Given information:
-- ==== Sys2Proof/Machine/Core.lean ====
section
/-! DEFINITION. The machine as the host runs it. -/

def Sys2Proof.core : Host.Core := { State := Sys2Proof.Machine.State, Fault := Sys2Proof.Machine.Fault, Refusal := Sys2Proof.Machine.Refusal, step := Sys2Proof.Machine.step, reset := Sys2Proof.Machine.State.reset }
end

...

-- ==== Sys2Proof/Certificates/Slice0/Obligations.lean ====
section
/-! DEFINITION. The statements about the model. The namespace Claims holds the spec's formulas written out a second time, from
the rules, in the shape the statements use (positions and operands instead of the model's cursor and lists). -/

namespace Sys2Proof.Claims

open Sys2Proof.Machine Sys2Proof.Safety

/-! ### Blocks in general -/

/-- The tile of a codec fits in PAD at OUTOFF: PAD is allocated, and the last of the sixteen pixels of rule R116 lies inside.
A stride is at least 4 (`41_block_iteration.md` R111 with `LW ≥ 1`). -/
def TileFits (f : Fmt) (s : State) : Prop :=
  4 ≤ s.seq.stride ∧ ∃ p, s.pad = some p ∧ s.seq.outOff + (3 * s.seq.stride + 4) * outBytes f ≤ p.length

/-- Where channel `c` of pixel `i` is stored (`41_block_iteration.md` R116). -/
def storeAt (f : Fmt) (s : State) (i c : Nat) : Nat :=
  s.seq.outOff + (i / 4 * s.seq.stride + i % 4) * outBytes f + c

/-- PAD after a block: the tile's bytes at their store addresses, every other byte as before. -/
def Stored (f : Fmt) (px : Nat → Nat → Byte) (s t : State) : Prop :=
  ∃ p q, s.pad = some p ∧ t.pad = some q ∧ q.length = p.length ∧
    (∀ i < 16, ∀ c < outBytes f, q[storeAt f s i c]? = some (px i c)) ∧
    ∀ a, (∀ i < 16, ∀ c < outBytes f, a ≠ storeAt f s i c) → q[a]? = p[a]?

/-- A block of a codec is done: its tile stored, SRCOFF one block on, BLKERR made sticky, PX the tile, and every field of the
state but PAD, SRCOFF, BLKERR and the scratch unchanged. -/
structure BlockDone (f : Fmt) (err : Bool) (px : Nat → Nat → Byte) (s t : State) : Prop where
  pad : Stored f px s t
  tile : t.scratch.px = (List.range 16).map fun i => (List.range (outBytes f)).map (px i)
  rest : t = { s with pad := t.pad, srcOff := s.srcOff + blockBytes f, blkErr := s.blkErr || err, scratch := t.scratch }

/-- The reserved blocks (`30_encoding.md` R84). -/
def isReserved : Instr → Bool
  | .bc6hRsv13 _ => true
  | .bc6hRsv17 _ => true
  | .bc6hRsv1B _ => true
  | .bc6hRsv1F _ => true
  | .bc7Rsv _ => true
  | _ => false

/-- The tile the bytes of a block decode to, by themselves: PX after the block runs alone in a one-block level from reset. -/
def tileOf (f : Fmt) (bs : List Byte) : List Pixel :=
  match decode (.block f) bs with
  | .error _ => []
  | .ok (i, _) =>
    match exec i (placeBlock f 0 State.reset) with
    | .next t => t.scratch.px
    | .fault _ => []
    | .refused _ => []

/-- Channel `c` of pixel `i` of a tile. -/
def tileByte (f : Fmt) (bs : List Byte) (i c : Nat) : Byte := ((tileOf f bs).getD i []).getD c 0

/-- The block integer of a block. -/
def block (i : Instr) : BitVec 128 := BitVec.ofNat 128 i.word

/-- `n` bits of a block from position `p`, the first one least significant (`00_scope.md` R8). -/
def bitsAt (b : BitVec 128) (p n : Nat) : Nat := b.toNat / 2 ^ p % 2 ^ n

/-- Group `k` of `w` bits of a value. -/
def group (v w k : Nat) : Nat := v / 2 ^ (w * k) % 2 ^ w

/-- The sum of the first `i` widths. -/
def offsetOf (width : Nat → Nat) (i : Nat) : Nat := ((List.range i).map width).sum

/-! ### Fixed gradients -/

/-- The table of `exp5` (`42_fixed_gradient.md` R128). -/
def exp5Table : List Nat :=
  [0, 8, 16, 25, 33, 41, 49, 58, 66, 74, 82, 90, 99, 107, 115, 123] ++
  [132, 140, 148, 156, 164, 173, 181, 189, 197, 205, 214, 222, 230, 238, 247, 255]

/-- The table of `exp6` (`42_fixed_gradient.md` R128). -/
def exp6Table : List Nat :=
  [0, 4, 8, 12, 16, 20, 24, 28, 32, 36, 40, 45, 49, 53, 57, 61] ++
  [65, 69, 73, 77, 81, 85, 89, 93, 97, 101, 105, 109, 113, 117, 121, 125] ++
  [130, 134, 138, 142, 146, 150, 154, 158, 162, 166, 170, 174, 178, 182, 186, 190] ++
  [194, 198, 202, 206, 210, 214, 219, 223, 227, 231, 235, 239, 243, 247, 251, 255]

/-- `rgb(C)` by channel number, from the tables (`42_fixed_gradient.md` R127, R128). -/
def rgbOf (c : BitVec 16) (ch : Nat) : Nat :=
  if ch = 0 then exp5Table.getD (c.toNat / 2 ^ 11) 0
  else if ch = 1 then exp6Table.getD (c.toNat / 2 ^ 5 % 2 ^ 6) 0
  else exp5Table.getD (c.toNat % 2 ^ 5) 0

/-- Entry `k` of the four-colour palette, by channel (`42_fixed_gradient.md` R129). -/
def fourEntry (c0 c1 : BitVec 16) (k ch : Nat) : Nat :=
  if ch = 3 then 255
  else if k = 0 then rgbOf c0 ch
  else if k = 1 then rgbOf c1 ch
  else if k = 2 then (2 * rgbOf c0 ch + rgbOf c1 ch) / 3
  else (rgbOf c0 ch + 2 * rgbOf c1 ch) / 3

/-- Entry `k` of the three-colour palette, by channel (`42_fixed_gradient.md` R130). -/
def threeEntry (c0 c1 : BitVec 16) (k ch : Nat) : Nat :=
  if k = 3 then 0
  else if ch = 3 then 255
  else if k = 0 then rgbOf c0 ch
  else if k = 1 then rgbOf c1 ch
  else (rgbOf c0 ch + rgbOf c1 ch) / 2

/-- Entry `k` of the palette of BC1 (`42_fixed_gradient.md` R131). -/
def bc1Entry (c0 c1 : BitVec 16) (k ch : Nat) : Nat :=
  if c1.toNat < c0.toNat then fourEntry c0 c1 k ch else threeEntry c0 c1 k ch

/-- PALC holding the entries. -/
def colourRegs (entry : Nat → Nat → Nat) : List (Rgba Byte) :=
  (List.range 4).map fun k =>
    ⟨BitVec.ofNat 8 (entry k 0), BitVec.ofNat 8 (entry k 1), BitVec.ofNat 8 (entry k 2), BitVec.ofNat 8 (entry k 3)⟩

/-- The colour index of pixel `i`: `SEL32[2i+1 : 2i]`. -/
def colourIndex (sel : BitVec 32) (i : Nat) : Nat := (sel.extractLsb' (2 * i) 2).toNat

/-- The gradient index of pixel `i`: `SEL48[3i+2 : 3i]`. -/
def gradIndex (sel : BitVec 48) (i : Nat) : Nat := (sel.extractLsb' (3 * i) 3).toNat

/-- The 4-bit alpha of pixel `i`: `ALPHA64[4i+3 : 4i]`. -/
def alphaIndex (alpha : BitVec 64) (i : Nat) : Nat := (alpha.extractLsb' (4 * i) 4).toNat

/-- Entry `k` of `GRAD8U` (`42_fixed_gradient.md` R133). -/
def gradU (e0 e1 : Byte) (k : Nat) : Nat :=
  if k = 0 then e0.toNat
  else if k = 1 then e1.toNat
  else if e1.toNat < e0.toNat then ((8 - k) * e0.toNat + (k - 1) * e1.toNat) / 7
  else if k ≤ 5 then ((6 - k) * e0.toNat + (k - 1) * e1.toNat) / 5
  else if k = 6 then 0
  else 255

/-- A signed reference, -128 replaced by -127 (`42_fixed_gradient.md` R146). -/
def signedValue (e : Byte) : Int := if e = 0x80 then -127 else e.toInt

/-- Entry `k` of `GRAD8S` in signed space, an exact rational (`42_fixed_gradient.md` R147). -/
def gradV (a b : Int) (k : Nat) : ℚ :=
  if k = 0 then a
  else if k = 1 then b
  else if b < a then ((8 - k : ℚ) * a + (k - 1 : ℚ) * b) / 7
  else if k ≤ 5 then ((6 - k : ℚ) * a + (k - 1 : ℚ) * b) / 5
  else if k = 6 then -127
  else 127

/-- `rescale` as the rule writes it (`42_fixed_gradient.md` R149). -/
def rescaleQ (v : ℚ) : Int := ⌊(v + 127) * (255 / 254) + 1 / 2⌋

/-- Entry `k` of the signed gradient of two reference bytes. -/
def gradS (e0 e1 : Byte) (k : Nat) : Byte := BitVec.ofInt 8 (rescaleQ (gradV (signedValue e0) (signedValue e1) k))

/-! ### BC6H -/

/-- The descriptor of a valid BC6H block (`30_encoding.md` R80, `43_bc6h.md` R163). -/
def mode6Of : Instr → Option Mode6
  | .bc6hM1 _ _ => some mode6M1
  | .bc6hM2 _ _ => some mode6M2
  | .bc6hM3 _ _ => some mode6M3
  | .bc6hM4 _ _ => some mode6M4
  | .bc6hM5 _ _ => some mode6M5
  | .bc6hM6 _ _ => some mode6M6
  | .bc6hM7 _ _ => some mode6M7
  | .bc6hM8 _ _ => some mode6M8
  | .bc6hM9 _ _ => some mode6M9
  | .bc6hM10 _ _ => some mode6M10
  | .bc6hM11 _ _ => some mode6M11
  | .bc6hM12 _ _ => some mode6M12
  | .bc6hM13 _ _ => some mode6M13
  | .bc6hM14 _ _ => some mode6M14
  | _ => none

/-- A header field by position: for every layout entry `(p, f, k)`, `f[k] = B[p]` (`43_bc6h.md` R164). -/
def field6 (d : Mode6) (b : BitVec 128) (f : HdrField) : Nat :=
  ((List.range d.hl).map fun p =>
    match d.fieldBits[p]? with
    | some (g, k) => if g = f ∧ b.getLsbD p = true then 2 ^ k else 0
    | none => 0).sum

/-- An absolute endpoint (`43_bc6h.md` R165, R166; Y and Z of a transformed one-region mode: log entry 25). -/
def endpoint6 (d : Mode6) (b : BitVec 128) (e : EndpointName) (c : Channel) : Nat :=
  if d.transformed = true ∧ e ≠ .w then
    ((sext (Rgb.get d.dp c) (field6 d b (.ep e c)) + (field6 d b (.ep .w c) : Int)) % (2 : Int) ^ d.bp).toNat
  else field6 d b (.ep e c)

Required action:
Extract, from the listing above, every line where the string "transformed" occurs.

Output for this task:
/-- An absolute endpoint (`43_bc6h.md` R165, R166; Y and Z of a transformed one-region mode: log entry 25). -/
  if d.transformed = true ∧ e ≠ .w then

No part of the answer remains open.